Records from a data source
Start of Block
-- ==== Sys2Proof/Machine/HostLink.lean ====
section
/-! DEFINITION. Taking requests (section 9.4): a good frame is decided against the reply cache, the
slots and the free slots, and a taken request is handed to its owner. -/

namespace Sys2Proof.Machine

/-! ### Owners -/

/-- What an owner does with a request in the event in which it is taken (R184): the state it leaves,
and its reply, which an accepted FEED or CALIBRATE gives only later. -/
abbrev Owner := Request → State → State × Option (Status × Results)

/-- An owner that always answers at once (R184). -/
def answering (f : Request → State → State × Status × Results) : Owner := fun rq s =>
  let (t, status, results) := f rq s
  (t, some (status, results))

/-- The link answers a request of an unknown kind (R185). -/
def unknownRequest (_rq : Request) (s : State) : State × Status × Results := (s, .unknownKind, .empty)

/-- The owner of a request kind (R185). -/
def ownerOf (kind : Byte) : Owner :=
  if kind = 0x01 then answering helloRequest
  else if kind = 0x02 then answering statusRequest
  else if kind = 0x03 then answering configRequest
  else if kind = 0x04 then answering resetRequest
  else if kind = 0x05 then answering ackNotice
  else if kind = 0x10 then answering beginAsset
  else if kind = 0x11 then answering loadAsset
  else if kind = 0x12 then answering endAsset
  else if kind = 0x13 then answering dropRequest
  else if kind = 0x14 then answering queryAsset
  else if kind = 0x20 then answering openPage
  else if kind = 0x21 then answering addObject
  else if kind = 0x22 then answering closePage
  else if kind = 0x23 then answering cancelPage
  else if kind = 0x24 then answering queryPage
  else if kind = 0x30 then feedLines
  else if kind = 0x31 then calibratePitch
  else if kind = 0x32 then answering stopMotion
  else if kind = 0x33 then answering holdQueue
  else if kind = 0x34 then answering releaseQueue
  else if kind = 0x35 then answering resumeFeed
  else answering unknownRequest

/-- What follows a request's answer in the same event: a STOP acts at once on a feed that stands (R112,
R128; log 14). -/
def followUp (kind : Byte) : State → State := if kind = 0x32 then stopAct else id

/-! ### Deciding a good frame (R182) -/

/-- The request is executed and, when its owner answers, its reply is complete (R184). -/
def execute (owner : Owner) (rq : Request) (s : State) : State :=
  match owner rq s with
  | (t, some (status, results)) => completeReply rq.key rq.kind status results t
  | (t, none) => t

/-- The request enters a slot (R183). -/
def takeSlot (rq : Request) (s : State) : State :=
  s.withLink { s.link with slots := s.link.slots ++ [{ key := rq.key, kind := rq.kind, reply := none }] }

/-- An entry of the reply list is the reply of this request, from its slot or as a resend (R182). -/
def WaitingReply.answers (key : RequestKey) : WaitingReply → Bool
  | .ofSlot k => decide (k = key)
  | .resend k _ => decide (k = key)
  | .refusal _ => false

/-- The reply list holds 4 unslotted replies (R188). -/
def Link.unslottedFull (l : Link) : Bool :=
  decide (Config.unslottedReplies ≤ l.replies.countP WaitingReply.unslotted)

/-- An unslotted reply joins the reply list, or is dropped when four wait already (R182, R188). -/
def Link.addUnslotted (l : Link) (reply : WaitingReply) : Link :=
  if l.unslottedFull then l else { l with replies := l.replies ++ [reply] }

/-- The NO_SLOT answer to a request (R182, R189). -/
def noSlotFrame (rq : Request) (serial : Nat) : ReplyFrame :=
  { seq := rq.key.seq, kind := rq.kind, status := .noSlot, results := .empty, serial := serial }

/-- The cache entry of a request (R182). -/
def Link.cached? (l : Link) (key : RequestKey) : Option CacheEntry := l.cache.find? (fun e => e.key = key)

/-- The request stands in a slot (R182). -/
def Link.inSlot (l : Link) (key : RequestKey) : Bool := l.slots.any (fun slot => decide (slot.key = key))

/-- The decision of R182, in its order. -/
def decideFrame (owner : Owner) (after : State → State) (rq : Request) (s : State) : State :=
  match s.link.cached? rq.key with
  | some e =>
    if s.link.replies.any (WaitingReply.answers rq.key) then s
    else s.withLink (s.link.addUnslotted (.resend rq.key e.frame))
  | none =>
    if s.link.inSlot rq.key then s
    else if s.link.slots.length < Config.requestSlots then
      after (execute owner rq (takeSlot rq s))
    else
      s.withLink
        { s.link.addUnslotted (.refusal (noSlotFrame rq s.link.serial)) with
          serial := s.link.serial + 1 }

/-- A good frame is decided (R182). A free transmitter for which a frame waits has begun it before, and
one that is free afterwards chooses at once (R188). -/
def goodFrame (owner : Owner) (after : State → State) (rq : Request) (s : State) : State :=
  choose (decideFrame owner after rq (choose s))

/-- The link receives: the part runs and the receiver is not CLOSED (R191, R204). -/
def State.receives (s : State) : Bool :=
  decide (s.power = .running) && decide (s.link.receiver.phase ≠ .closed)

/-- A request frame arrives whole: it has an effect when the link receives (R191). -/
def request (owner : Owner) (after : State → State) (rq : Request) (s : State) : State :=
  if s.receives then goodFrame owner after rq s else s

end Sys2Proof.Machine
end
End of Block
Task brief: What you return must be the lines above that run from the line with "What follows a" to the line with "slot (R183). -/", inclusive, each copied exactly.

Solution:
/-- What follows a request's answer in the same event: a STOP acts at once on a feed that stands (R112,
R128; log 14). -/
def followUp (kind : Byte) : State → State := if kind = 0x32 then stopAct else id

/-! ### Deciding a good frame (R182) -/

/-- The request is executed and, when its owner answers, its reply is complete (R184). -/
def execute (owner : Owner) (rq : Request) (s : State) : State :=
  match owner rq s with
  | (t, some (status, results)) => completeReply rq.key rq.kind status results t
  | (t, none) => t

/-- The request enters a slot (R183). -/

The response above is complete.